- _EXERCISE DIRECTIONS_
Look for "abandoned" in the records and copy every line that has it.

******************************

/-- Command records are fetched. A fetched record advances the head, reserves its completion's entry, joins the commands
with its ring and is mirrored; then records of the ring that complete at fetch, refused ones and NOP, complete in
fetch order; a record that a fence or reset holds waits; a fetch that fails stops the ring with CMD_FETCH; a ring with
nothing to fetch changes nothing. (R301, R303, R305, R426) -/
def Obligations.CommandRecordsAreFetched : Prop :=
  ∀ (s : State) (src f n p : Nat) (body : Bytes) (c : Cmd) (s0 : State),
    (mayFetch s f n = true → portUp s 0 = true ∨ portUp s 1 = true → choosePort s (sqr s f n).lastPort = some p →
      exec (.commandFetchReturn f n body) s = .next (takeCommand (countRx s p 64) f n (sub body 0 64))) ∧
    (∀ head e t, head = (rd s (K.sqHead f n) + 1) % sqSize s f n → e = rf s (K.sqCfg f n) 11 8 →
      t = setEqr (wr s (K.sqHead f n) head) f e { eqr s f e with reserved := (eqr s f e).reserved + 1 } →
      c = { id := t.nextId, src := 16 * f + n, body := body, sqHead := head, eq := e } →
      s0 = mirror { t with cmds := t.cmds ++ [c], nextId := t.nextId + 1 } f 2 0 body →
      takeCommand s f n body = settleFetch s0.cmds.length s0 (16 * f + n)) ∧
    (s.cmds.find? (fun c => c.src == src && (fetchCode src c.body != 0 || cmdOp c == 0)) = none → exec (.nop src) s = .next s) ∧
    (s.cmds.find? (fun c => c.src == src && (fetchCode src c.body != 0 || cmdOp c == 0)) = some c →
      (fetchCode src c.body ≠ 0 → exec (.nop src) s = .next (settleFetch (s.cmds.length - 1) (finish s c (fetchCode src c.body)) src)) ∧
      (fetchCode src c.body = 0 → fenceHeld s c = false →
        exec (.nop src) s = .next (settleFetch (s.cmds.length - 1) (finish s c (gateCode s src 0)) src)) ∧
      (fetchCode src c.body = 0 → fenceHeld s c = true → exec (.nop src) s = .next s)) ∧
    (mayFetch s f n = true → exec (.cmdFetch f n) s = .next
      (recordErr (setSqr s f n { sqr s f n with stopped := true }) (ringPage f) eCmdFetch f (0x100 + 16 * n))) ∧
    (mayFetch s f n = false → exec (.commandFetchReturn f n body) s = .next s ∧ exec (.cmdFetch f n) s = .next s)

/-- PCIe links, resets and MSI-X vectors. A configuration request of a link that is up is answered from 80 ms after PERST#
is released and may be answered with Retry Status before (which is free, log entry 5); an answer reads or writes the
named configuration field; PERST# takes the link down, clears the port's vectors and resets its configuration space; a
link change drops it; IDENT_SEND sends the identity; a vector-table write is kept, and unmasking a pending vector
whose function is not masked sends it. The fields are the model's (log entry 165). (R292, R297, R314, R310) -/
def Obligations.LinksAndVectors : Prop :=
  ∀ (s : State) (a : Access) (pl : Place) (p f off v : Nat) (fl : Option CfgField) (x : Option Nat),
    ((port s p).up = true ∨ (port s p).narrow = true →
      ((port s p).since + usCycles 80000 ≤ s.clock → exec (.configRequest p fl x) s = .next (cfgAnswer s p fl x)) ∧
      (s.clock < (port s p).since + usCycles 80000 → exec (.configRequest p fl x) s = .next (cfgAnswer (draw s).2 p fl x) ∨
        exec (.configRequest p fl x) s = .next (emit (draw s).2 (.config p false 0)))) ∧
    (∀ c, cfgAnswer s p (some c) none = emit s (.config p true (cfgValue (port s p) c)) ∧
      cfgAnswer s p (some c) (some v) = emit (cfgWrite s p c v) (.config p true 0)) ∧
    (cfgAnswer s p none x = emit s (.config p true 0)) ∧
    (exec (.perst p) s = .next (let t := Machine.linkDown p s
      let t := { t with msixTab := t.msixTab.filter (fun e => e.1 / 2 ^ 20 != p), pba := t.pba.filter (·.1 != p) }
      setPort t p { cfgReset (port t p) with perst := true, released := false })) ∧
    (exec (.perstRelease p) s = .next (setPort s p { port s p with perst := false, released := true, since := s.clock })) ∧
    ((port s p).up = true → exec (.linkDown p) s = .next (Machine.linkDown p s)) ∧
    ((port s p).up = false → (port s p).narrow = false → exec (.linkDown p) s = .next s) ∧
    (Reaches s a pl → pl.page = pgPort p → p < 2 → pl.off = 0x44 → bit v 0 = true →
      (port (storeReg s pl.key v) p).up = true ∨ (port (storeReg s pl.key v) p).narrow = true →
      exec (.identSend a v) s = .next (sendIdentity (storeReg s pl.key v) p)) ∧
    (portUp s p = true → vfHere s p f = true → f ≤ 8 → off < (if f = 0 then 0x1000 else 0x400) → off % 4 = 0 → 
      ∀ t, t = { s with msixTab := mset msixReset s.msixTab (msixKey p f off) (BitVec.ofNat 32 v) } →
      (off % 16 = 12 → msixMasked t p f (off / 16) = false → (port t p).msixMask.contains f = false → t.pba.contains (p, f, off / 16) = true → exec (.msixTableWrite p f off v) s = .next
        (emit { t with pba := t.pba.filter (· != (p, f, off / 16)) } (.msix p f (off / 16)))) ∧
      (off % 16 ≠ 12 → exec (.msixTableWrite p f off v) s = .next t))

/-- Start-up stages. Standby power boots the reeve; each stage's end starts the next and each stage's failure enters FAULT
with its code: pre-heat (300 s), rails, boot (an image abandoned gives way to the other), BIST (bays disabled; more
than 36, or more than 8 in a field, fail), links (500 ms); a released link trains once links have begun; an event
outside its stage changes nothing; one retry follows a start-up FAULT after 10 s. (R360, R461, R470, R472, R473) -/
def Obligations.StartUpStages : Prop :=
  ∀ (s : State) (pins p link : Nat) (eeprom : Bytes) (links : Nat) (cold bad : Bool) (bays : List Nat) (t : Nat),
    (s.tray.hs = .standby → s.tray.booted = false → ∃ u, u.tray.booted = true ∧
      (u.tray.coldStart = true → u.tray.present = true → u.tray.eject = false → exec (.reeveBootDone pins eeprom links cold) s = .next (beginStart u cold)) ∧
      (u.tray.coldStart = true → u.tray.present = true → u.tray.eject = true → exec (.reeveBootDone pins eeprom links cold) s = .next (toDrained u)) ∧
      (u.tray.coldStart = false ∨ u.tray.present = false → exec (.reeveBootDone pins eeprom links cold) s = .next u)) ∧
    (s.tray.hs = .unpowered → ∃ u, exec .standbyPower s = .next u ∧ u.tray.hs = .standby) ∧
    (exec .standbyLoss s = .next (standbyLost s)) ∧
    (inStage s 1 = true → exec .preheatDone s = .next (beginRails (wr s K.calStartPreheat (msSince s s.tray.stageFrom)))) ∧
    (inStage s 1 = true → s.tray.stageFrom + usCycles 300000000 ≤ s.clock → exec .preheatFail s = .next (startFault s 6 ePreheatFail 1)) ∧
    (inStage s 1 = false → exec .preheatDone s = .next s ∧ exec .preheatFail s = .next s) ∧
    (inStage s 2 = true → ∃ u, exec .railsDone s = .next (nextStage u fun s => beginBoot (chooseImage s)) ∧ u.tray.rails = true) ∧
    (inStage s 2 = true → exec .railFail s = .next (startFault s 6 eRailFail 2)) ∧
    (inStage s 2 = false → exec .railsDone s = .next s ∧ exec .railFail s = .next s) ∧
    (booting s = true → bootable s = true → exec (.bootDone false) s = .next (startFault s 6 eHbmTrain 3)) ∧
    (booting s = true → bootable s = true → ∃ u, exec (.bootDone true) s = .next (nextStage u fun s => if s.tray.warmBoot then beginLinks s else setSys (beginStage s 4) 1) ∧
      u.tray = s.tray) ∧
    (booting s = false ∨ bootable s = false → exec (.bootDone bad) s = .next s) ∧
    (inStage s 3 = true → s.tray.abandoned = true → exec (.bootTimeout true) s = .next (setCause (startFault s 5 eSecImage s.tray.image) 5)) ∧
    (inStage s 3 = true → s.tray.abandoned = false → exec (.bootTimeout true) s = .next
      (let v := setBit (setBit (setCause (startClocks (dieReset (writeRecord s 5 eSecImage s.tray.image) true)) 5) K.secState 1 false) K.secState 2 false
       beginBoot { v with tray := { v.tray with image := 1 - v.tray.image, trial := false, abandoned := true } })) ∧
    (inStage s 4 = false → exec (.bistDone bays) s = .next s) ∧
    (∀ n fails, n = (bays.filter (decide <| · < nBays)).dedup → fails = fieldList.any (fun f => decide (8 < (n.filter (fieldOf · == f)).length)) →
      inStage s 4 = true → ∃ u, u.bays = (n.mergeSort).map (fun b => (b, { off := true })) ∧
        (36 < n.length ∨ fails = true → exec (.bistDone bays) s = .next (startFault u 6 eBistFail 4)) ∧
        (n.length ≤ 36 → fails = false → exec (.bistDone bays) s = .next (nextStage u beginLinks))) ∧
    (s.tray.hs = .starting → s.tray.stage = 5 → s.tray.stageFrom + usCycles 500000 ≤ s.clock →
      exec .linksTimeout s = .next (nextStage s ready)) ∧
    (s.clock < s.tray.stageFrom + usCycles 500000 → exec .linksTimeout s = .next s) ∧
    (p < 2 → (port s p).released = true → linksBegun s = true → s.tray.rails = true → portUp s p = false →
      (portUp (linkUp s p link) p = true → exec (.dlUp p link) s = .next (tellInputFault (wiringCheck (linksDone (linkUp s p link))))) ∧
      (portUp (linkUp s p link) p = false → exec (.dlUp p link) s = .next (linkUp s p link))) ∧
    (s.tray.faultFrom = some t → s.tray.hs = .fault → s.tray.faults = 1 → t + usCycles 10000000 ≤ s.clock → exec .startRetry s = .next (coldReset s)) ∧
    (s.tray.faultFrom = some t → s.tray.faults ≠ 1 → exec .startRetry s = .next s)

******************************

- _EXERCISE OUTPUT_
with its code: pre-heat (300 s), rails, boot (an image abandoned gives way to the other), BIST (bays disabled; more
    (inStage s 3 = true → s.tray.abandoned = true → exec (.bootTimeout true) s = .next (setCause (startFault s 5 eSecImage s.tray.image) 5)) ∧
    (inStage s 3 = true → s.tray.abandoned = false → exec (.bootTimeout true) s = .next
       beginBoot { v with tray := { v.tray with image := 1 - v.tray.image, trial := false, abandoned := true } })) ∧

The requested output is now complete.